Required work
Your answer should be only the lines below from the one with "from them. -/" to the one with "def trackTo (c", repeated exactly, ends included.

Collected data entries:
/-- The booked charge of the PE window `w` (R38): each claimable slot at its SLOTQ in every cycle, every other slot's lap syllables. -/
def Img.window (i : Img) (w : Nat) : Nat :=
  (List.range 4).foldl (fun acc e =>
    let claim := fun (slot : Nat) => i.slotQ e slot != 0
    acc + (List.range 8).foldl (fun acc slot => acc + 128 * i.slotQ e slot * qUnit) 0
      + lapCharge e i.peLap (128 * w) (128 * w + 128) claim (i.lapAll e)) 0

def absDiff (a b : Nat) : Nat := if a < b then b - a else a - b

/-- A failure at window `w` of the PE laps. -/
def rejW (i : Img) (code w q : Nat) : Rej :=
  ⟨code, rejAt 7 0 0 0 1 (128 * w), (q / qUnit : Nat), ((i.lap 0).map Sec.off).getD 0 + 32 * 128 * w⟩

def chkPeWindow (i : Img) : List Rej :=
  (List.range (i.peLap / 128)).flatMap (fun w =>
    failIf (decide (16000 * qUnit < absDiff (i.window w) (i.fabQ * qUnit))) (rejW i 0x8001 w (i.window w)))

def chkPeStep (i : Img) : List Rej :=
  let n := i.peLap / 128
  (List.range n).flatMap (fun w =>
    let d := absDiff (i.window w) (i.window ((w + n - 1) % n))
    failIf (decide (16000 * qUnit < d)) (rejW i 0x8002 w d))

def chkTeRun (i : Img) : List Rej :=
  (List.range 62500).flatMap (fun c =>
    let q := [4, 5].foldl (fun acc e =>
      let l := i.lapAll e
      acc + (lapCharge e 62500 c (min 62500 (c + 82)) (fun _ => false) l
        + lapCharge e 62500 0 (c + 82 - 62500) (fun _ => false) l)) 0
    failIf (decide (4000 * qUnit < absDiff q (i.teQ * qUnit)))
      ⟨0x8003, rejAt 7 0 0 0 1 c, (q / qUnit : Nat), ((i.lap 4).map Sec.off).getD 0⟩)

/-- FAB_Q / 163.84 ns + TE_Q / 164.0 ns is 900 mA or more; 0.1 pC / ns is 0.1 mA. -/
def chkVariable (i : Img) : List Rej :=
  failIf (decide (9000 * 16384 * 164 ≤ i.fabQ * 100 * 164 + i.teQ * 16384)) (rejImg 0x8004 0x1c)

/-- The largest charge that a variant of port `p` places in a slot (R37). -/
def Img.slotMax (i : Img) (p slot : Nat) : Nat :=
  (i.vctxs.filter (fun v => v.p == p)).foldl (fun acc v =>
    (i.code v.s).foldl (fun acc y => if y.slot = slot then max acc (y.charge p) else acc) acc) 0

def chkSlotCharge (i : Img) : List Rej :=
  (List.range 4).flatMap (fun p => (List.range 8).flatMap (fun slot =>
    failIf (i.slotQ p slot != i.slotMax p slot) ⟨0x8005, rejAt p 0 0 slot 0 0, i.slotMax p slot, portBlk p + 0x30 + 2 * slot⟩))

/-! ### The verification (R320) -/

/-- The bank's words that cannot be corrected (R325), as failures. -/
def chkEcc (i : Img) (ue : Tbl Bool) : List Rej :=
  ue.filterMap (fun e => if e.2 && i.b ≤ e.1 && e.1 < i.b + 1048576 then some (rejImg 0x1007 (e.1 - i.b)) else none)

/-- The first failure of a list of checks taken in order. -/
def firstOf : List (List Rej) → Option Rej
  | [] => none
  | l :: t => match lowest l with
    | some r => some r
    | none => firstOf t

/-- The verification: the checks of R320 in ascending order of reason code, in one code by ascending offset. `keyOk` and `sigOk` are the
results of R316, `minVer` the anti-rollback counter. -/
def verifyImage (i : Img) (ue : Tbl Bool) (keyOk sigOk : Bool) (minVer : Nat) : Option Rej :=
  match firstOf [chkMagic i, chkTarget i, chkLength i] with
  | some r => some r
  | none =>
    match firstOf [chkSections i, chkMissing i, chkFields i, chkEcc i ue,
        failIf (!keyOk) (rejImg 0x2001 (i.trailer + 8)), failIf (!sigOk) (rejImg 0x2002 (i.trailer + 105)),
        failIf (decide (i.secver < minVer)) (rejImg 0x2003 0x10)] with
    | some r => some r
    | none => firstOf [chkLapLength i, chkTeCount i, chkLife i, chkMalformed i, chkSpan i, chkResidue i, chkHole i, chkRxEarly i, chkEmit i,
        chkClaim i, chkDouble i, chkRotate i, chkReadFirst i, chkPartition i, chkKeyWindow i, chkRing i, chkDivu i, chkTeSpacing i,
        chkReadPhase i, chkSteerLate i, chkPeWindow i, chkPeStep i, chkTeRun i, chkVariable i, chkSlotCharge i]

/-- What the running image declares for port `p` (R312). -/
def Img.hdr (i : Img) (p : Nat) : PortHdr :=
  { modes := i.modes p, entry := i.entry p, f := i.f p, fp := i.fp p, share := i.share p,
    ii := (List.range 5).map (i.ii p), d := (List.range 5).map (i.d p) }

/-! ### Compatibility of a swap (R329) -/

/-- The offsets at which the variants of port `p` in mode `m` use an instance-indexed resource: rotating names, scratch and REL slots;
results where they land if `land`. -/
def indexedUses (i : Img) (p m : Nat) (land : Bool) : List Nat :=
  (i.vctxs.filter (fun v => v.p == p && v.m == m)).flatMap (fun v => (i.code v.s).flatMap (fun y =>
    let rd := (y.reads p).any (fun r => 32 ≤ r) || (y.preads p).any (fun q => 8 ≤ q) || y.x.op == 0x30 || y.x.op == 0x31
      || ((y.x.op == 0x27 || y.x.op == 0x28) && y.x.md == 1)
    let wr := (y.writes p).any (fun r => 32 ≤ r) || (y.pwrites p).any (fun q => 8 ≤ q)
    (if rd || wr then [y.n] else []) ++ (if land && wr then [y.n + y.lat p] else [])))

/-- The booked charge of window `w` after a swap: the new laps, each claimable slot at the larger slot charge (K5). -/
def swapWindow (old new : Img) (w : Nat) : Nat :=
  (List.range 4).foldl (fun acc e =>
    let q := fun (slot : Nat) => max (old.slotQ e slot) (new.slotQ e slot)
    acc + (List.range 8).foldl (fun acc slot => acc + 128 * q slot * qUnit) 0
      + lapCharge e new.peLap (128 * w) (128 * w + 128) (fun slot => q slot != 0) (new.lapAll e)) 0

/-- The lowest-numbered condition K1–K5 of R329 that fails for port `p` in a mode of both banks; 0 where all hold. -/
def compatMode (old new : Img) (p m : Nat) : Nat :=
  let g := max (old.ii p m) (new.ii p m)
  let dOld := dcyc (old.d p m)
  let newLap := match new.lap p with
    | some s => new.code s
    | none => []
  let k1 := newLap.all (fun y => !(y.n < dOld && (match old.resv p m y.slot with
    | some (_, mask) => mask.testBit (y.n % modeP m)
    | none => false)))
  let k2 := (List.range 8).all (fun slot => match old.resv p m slot, new.resv p m slot with
    | some (wo, _), some (wn, _) => decide (wo + old.ii p m ≤ wn + g)
    | _, _ => true)
  let us := indexedUses old p m true
  let vs := indexedUses new p m false
  let k3 := us.all (fun u => vs.all (fun v => decide (u < v + g)))
  let k4 := decide (old.d p m ≤ new.d p m)
  let k5 := (List.range ((dOld + 127) / 128)).all (fun w =>
    decide (absDiff (swapWindow old new (w % (new.peLap / 128))) (new.fabQ * qUnit) ≤ 16000 * qUnit))
  if !k1 then 1 else if !k2 then 2 else if !k3 then 3 else if !k4 then 4 else if !k5 then 5 else 0

/-- COMPAT of port `p` (R329): the lowest-numbered condition that fails in some mode of both banks. -/
def compat (old new : Img) (p : Nat) : Nat :=
  let fails := (((List.range 5).filter (fun m => (old.modes p).testBit m && (new.modes p).testBit m)).map (compatMode old new p)).filter (· != 0)
  fails.foldl (fun acc k => if acc = 0 then k else min acc k) 0

end Sys2Proof.Machine
end

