/-- HOLD with the survey's mean written to POS_X–POS_Z (R212). -/
def surveyDone (tie : Bool) (s : State) : State :=
  let g := s.gnss
  let cm := fun (x : Int) => unsigned 32 (roundDiv x (10 * g.survS))
  let s1 := ((s.setRv Reg.POS_X (cm g.sum.1)).setRv Reg.POS_Y (cm g.sum.2.1)).setRv Reg.POS_Z (cm g.sum.2.2)
  let s2 := if tie then s1.bump16 (lostWrites 7) else s1
  toHold (s2.setGnss { s2.gnss with stored := true })

/-- ACQUIRE is entered and searches start (R211, R212). -/
def toAcquire (s : State) : State := rxTo 1 (s.setGnss { s.gnss with acqFrom := s.tiu.count })

/-- The rows of R212 at an epoch, for a receiver whose baseband runs. -/
def rxRows (e : GnssEpoch) (tie : Bool) (s : State) : State :=
  let g := s.gnss
  let s0 := s.setGnss { g with cmd := 0 }
  match s.rxState, g.cmd with
  | 0, _ => toAcquire s0
  | _, 1 => toHold (surveyClear (s0.setGnss { s0.gnss with stored := true }))
  | _, 2 => toAcquire (surveyClear (s0.setGnss { s0.gnss with stored := false }))
  | 1, _ =>
    if g.stored && 1 ≤ e.eph then toHold s0
    else if e.fix then rxTo (if s.rv Reg.SURVEY_CFG = 0 then 2 else 3) s0
    else s0
  | 4, _ => if s.tenSecs g.lastSat then toAcquire s0 else s0
  | st, _ =>
    let s1 := if st = 3 && e.fix then surveyAdd e s0 else s0
    if st = 3 && s1.surveyed then surveyDone tie s1
    else if s.tenSecs g.lastFix then toAcquire s1
    else s1

/-- QL_RANK of a solution's quality (R117, R213). -/
def gnssRank (qual : Nat) : Nat :=
  match qual with
  | 1 => 4
  | 2 => 3
  | 3 => 2
  | 4 => 1
  | _ => 15

/-- ps in stamp units of 30.52 fs, to the nearest (R215). -/
def psToStamp (ps : Int) : Int := roundDiv (ps * 4096) 125

/-- PPS_PATH in ps (R214). -/
def State.ppsPath (s : State) : Nat := s.rv Reg.GNSS_VER / 2 ^ 16 % 2 ^ 15

/-- The quality code of a solution (R213). -/
def State.solQual (s : State) (pdop : Nat) : Nat :=
  let u := s.gnss.used
  match s.rxState with
  | 2 => if s.gnss.fix then 1 else 0
  | 3 => if s.gnss.fix then 2 else 0
  | 4 => if u = 0 then 0 else if u < 4 then 5 else if 8 ≤ u && pdop ≤ 30 then 4 else 3
  | _ => 0

/-- SOL_PPS_CORR in ps: the top of second of the last solution, with ANT_DELAY removed, less the GSCLK edge of the pulse (R214). Open where
there is no solution or no pulse. -/
def solCorr (s : State) : Nat × State :=
  match s.gnss.sol, s.gnss.edge with
  | some p, some t => (unsigned 32 (roundDiv (tdiff p.1 t * 125) 4096 - s.srv Reg.ANT_DELAY), s)
  | _, _ => let d := s.draw; (d.1 % 2 ^ 32, d.2)

/-- SOL_DRIFT, open where there is no solution (R216). -/
def solDrift (s : State) : Nat × State :=
  match s.gnss.sol with
  | some p => (unsigned 64 p.2, s)
  | none => let d := s.draw; (d.1 % 2 ^ 64, d.2)

/-- A servo tick of 125 µs in TCLK cycles. -/
abbrev servoTick : Nat := 62500

/-- The stamp pairs with the record that takes SOL_SEQ one on from its value at the stamp, published before the servo tick in which 900 ms
had passed has ended (R26, R215). -/
def State.ppsPairs (s : State) (p : PpsStamp) : Bool :=
  p.seq == s.rv Reg.SOL_SEQ && (match p.due with
    | some k => k == s.tiu.count / servoTick
    | none => true)

/-- The record meets its stamp: together they give the top of second and keep GNS active (R112, R215). -/
def solPair (corr : Nat) (s : State) : State :=
  match s.gnss.stamp with
  | some p =>
    if s.ppsPairs p then
      let top := unsigned 72 ((p.t : Int) - psToStamp s.ppsPath + psToStamp (signed 32 corr))
      refEdge 16 p.t (s.setGnss { s.gnss with stamp := none, top := some top })
    else s
  | none => s

/-- The solution record is published (R213–R216); stock firmware writes QL_RANK of reference 16 from its quality (R117). -/
def solPublish (r : GnssSol) (s : State) : State :=
  let c := solCorr s
  let d := solDrift c.2
  let q := s.solQual r.pdop
  let s1 := solPair c.1 ((d.2.setQuant Reg.SOL_TAI 2 (r.sec + (constellation r.k.val).toTai)).setRv Reg.SOL_PPS_CORR c.1)
  let s2 := (s1.setQuant Reg.SOL_DRIFT 2 d.1).setRv Reg.SOL_QUAL
    (q + min 255 s.gnss.used * 2 ^ 8 + min 255 r.pdop * 2 ^ 16 + min 255 s.gnss.nexcl * 2 ^ 24)
  let s3 := (s2.setRv Reg.SOL_TERR (min (2 ^ 32 - 1) r.terr)).setRv Reg.SOL_UTC
    (unsigned 16 r.utcOff + (if r.leapAnn then 2 ^ 16 else 0) + (if r.leapDir then 2 ^ 17 else 0))
  let s4 := ((s3.setQuant Reg.SOL_LEAP_AT 2 r.leapAt).bump Reg.SOL_SEQ).setFld (F.REF_QL_QL_RANK 16) (gnssRank q)
  (s4.setRefp 16 { s4.refp 16 with pub := s4.tiu.count }).setGnss { s4.gnss with edge := none }

/-! ### The pulse (R214) -/

/-- The edge of GSCLK at `t` is the one nearest a top of second predicted from the last solution (R214). -/
def State.ppsAt (s : State) (t : Nat) : Bool :=
  match s.gnss.sol with
  | some p =>
    let sec := 32768 * 10 ^ 9 * ((2 ^ 48 : Nat) + p.2) / (2 ^ 48 : Nat)
    let d := tdiff t p.1
    let k := roundDiv d sec.toNat
    decide (1 ≤ k ∧ (d - k * sec).natAbs * 81840000 ≤ 500000000 * 65536)
  | none => false

/-! ### The acquisition engine (R211) -/

/-- A reference that is not the timebase itself is usable and has found the timebase within 0.5 ppm. -/
def State.tbConfirmed (s : State) : Bool :=
  (List.range 22).any (fun i => s.refFit i && !s.refIsTimebase i && decide ((s.refY i).natAbs * 2000000 ≤ 2 ^ 48))

/-- The search window to each side, in Hz (R211). -/
def State.acqWindow (s : State) : Nat :=
  if !s.flag F.TB_STATUS_TB_WARM || (s.tbExt && !s.tbConfirmed) then 37000 else 5000

/-- The Doppler bins of a search of constellation `k` in a window of `w` Hz to each side (R211). -/
def acqBins (k w : Nat) : Nat := 4 * w / (constellation k).step + 1

/-- The time of a search of `b` bins in TCLK cycles: the capture, and one FFT point per cycle of GSCLK (R211). -/
def acqTime (k b : Nat) : Nat :=
  let c := constellation k
  c.capMs * 500000 + (b * c.sums * c.points * 50000 + 4091) / 4092

/-- A search of constellation `k` can end now: the engine is on and not halted, and the bins it takes have been searched. A window that
firmware has narrowed takes at least one bin (R207, R211, R218). -/
def State.acqEnds (s : State) (k : Nat) (aided : Bool) : Bool :=
  s.bbOn && s.rung ≤ 1 && s.rxState != 0 && !s.flag F.GSCLK_MON_FREQ_ERR && s.constOn k &&
    decide (acqTime k (if aided then 1 else acqBins k s.acqWindow) ≤ s.since s.gnss.acqFrom)

/-- Firmware hands the strongest cell, if it lies in the window, to the idle channel `c`, which pulls in from it (R211). -/
def acqHand (c k sat : Nat) (cell : AcqCell) (s : State) : State :=
  if s.gch c = 0 && decide (2 * cell.bin.natAbs < acqBins k s.acqWindow) && cell.phase < (constellation k).points then
    let s1 := s.setRv (Reg.GNSS_CH_STATUS c) (1 + k * 4 + sat * 256)
    s1.setGch c ⟨cell.bin * (constellation k).step, cell.phase, Vector.replicate 7 (0, 0)⟩
  else s

/-! ### Tracking (R209, R217) -/

/-- Channel `c`'s loops, after a coherent integration: the correlators' outputs, and the NCOs that the loops set from them. -/
def loopsRun (c : Nat) (taps : Taps) (s : State) : State :=
  let v := Tbl.get (fun _ => GnssChan.reset) s.gnss.chan c
  s.setGch c ⟨Config.carrierLoop v.carr taps.toList, Config.codeLoop v.code taps.toList, taps⟩

/-- A channel in track goes on down to 24 dB-Hz in L0 and L1 (R217); else it is lost, pulls in or tracks as its loops say. -/
def trackTo (c : Nat) (lock : Option Bool) (cn0 : Nat) (s : State) : State :=
  let st := fun (t : Nat) => (s.setFld ⟨Reg.GNSS_CH_STATUS c, 0, 2⟩ t).setFld ⟨Reg.GNSS_CH_STATUS c, 16, 8⟩ cn0
  match lock with
  | some false => st 1
  | some true => st 2
  | none => if s.gch c == 2 && s.rung ≤ 1 && 24 ≤ cn0 then st 2 else gchLost c s

/-! ### Rung L2 (R218) -/

/-- Channel `a` is kept before channel `b`: one used before one that is not, then the stronger. -/
def State.stronger (s : State) (a b : Nat) : Bool :=
  let k := fun c => (if s.flag (F.GNSS_CH_STATUS_USED c) then 256 else 0) + s.fld ⟨Reg.GNSS_CH_STATUS c, 16, 8⟩
  k b < k a || (k a == k b && a < b)
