/-- A move to rung `r` for `cause`: it starts, or retargets the move in progress (R482). -/
def moveTo (r cause : Nat) (s : State) : State :=
  let s1 := if s.moving then s else { s with lad := { s.lad with moveAt := s.now } }
  let s2 := ((s1.setFld F.RUNG_STATUS_TARGET r).setFld F.RUNG_STATUS_CAUSE cause).setFlag F.RUNG_STATUS_WARM_WAIT false
  s2.setFlag F.RUNG_STATUS_MOVING (s.lad.step.isSome || r != s.rung)

/-- The supervisor island is needed: a zeroisation, a commit or a held tamper (R481). -/
def State.supvNeeded (s : State) : Bool :=
  s.flag F.SEC_STATUS_ZEROISING || s.flag F.SEC_STATUS_COMMIT_PEND || s.flag F.SEC_STATUS_TAMPER_HELD

/-- RUNG_REQ (R481, R482); `tie`: a wake event lands in the same always-on cycle. -/
def rungReq (r : Nat) (tie : Bool) (s : State) : State :=
  if 5 ≤ r ∨ (3 ≤ r ∧ s.supvNeeded = true) ∨ (tie = true ∧ s.rung < r) then s.bump16 Reg.RUNG_REF
  else if r = s.rung ∧ s.moving = false then s
  else moveTo r 0 s

/-- The step from rung `a` to rung `b` may start: a move beyond `b` or to it is in progress and no step is. -/
def State.mayStep (s : State) (a b : Nat) : Bool :=
  !s.inReset && s.lad.step.isNone && s.moving && s.rung == a && decide (if a < b then b ≤ s.target else s.target ≤ b)

/-- A step ends in rung `b`; at the target the move ends, and counts (R482, R491). -/
def arrive (b : Nat) (s : State) : State :=
  let s1 := setStep none (s.setFld F.RUNG_STATUS_RUNG b)
  if s1.target = b then
    ((s1.setFlag F.RUNG_STATUS_MOVING false).bump Reg.RUNG_EVT).setRv Reg.RUNG_TIME (min (2 ^ 32 - 1) ((s.now - s.lad.moveAt) / 10 ^ 6))
  else s1

/-- The ration level stands at its target (R43). -/
def State.levelled (s : State) : Bool := s.fld F.RATION_LEVEL_LEVEL_MA == s.fld F.RATION_LEVEL_TARGET_MA

/-! ### Wakes (R488) -/

/-- WAKE_RUNG, with 4–7 acting as 0. -/
def State.wakeRung (s : State) : Nat := let r := s.fld F.WAKE_CFG_WAKE_RUNG; if 4 ≤ r then 0 else r

/-- A wake to rung `r`: never downwards. -/
def wake (r cause : Nat) (s : State) : State :=
  if s.rung < r || (r == s.rung && !s.moving) then s else moveTo r cause s

/-- The wake timer is due (R488). -/
def State.timerDue (s : State) : Bool :=
  s.flag F.WAKE_CFG_TIMER_EN && decide (signed 32 (s.rv Reg.WAKE_AT + 2 ^ 32 - s.now / 10 ^ 12 % 2 ^ 32) ≤ 0)

/-- A timer that is already due when the device arrives in L3 or L4 wakes it at once (R488). -/
def wakeAtOnce (s : State) : State := if s.timerDue then wake s.wakeRung 1 s else s

/-! ### Down (R484, R487) -/

/-- PE `p` drains as for a fabric whistle (R334): what it has committed and reserved leaves, and its instances end. -/
def peDrain (p : Nat) (s : State) : State :=
  let e := s.pe_ p
  let s1 := forEach (List.range e.commits.length) (fun s _ => replyLeave p s) s
  let s2 := forEach (List.range e.resv.length) (fun s _ => origLeave p s) s1
  let s3 := s2.setPe p { s2.pe_ p with runs := false, insts := [], cur := none }
  showLive p ((s3.setEng p { s3.eng_ p with fly := [] }).setFlag (F.PE_STATUS_RUNNING p) false)

/-- Outputs on the way to L1 (R201): those not kept stop; a kept one on APLL0 is handed over where its policy says so, else it stops. -/
def outsToL1 (s : State) : State :=
  let kept := s.keptOuts
  forEach (List.range 16) (fun s o =>
    if !kept.contains o then outStop o s
    else if (s.outp o).grp = 0 && !s.flag (F.OUT_STATUS_HANDED_OVER o) then
      if s.flag (F.OUT_CFG_POLICY o) then
        let h := s.fld (F.OUT_HO_HO_APLL o)
        if h = 0 ∨ s.apllState h < 3 then hoFail o s else s.setOut o { s.outp o with hoPend := true }
      else outStop o s
    else s) s

/-- FCLK and APLL0 stop. -/
def fclkStop (s : State) : State :=
  hoOrphans 0 (((s.setFld (F.APLL_STATUS_STATE 0) 0).setFlag F.FAB_STATUS_FCLK_RUN false).setFlag F.FAB_STATUS_ITIN_RUN false)

/-- The backfill stands in for the fabric and its clock trees as FCLK stops, and the ramp to the level of L1 starts: the trim ramps out
first, then the allowances' cells, then the backfill, which carries what those two leave of the change (R43). -/
def rampDown (s : State) : State :=
  let fall := s.fld F.RATION_LEVEL_LEVEL_MA - s.l1Level
  let fill := max (s.fabDrawn s.itinRuns) (fall - s.trim - s.alwSum)
  let s1 : State := { s with rat := { s.rat with backfillMa := fill, downMa := fill, govMa := s.alwSum } }
  (s1.setFlag F.RATION_STATUS_FABRIC_BACKFILL true).rampTo s.l1Level 0 0

/-- L0 to L1 starts (R484): everything up to the ramp. -/
def down01 (s : State) : State :=
  let s1 := forEach (List.range 4) (fun s p => portDisable p (peDrain p s)) (itinLeaveL0 s)
  let s2 := forEach (List.range 4) (fun s p => sideReset (7 + p) s) (s1.setFlag F.FAB_STATUS_DRAINING false)
  let s3 := if s2.dzReady then dzOff 0 s2 else forEach (List.range 8) (fun s k => sideReset (16 + k) s) (dzOff 0 s2)
  let s4 := dmaOff (fclkStop (outsToL1 s3))
  let s5 : State := { s4 with fab := { s4.fab with keep := true, gateQ := [] } }
  rampDown s5

/-- The fabric island loses power but for the store (R487). -/
def fabricLost (s : State) : State :=
  let s1 := forEach (List.range 4) (fun s p => showOrig p (showLive p ((s.setEng p .reset).setPe p .reset))) s
  let s2 : State := { s1 with
    fab := { s1.fab with mem := [], gateQ := [], smpWay := [], keep := false }, svc := []
    tm := { s1.tm with evGate := s1.tm.evGate.filter (fun e => decide (4 ≤ e.1)), evq := s1.tm.evq.filter (fun e => decide (64 ≤ e.1)) } }
  ((s2.setFlag F.HAMPER_STATUS_READY false).setFlag F.HAMPER_STATUS_INIT false).setFlag F.HAMPER_STATUS_RETAINED false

Result of this task
/-- Channel `c`'s loops, after a coherent integration: the correlators' outputs, and the NCOs that the loops set from them. -/
def loopsRun (c : Nat) (taps : Taps) (s : State) : State :=
  let v := Tbl.get (fun _ => GnssChan.reset) s.gnss.chan c
  s.setGch c ⟨Config.carrierLoop v.carr taps.toList, Config.codeLoop v.code taps.toList, taps⟩

/-- A channel in track goes on down to 24 dB-Hz in L0 and L1 (R217); else it is lost, pulls in or tracks as its loops say. -/
def trackTo (c : Nat) (lock : Option Bool) (cn0 : Nat) (s : State) : State :=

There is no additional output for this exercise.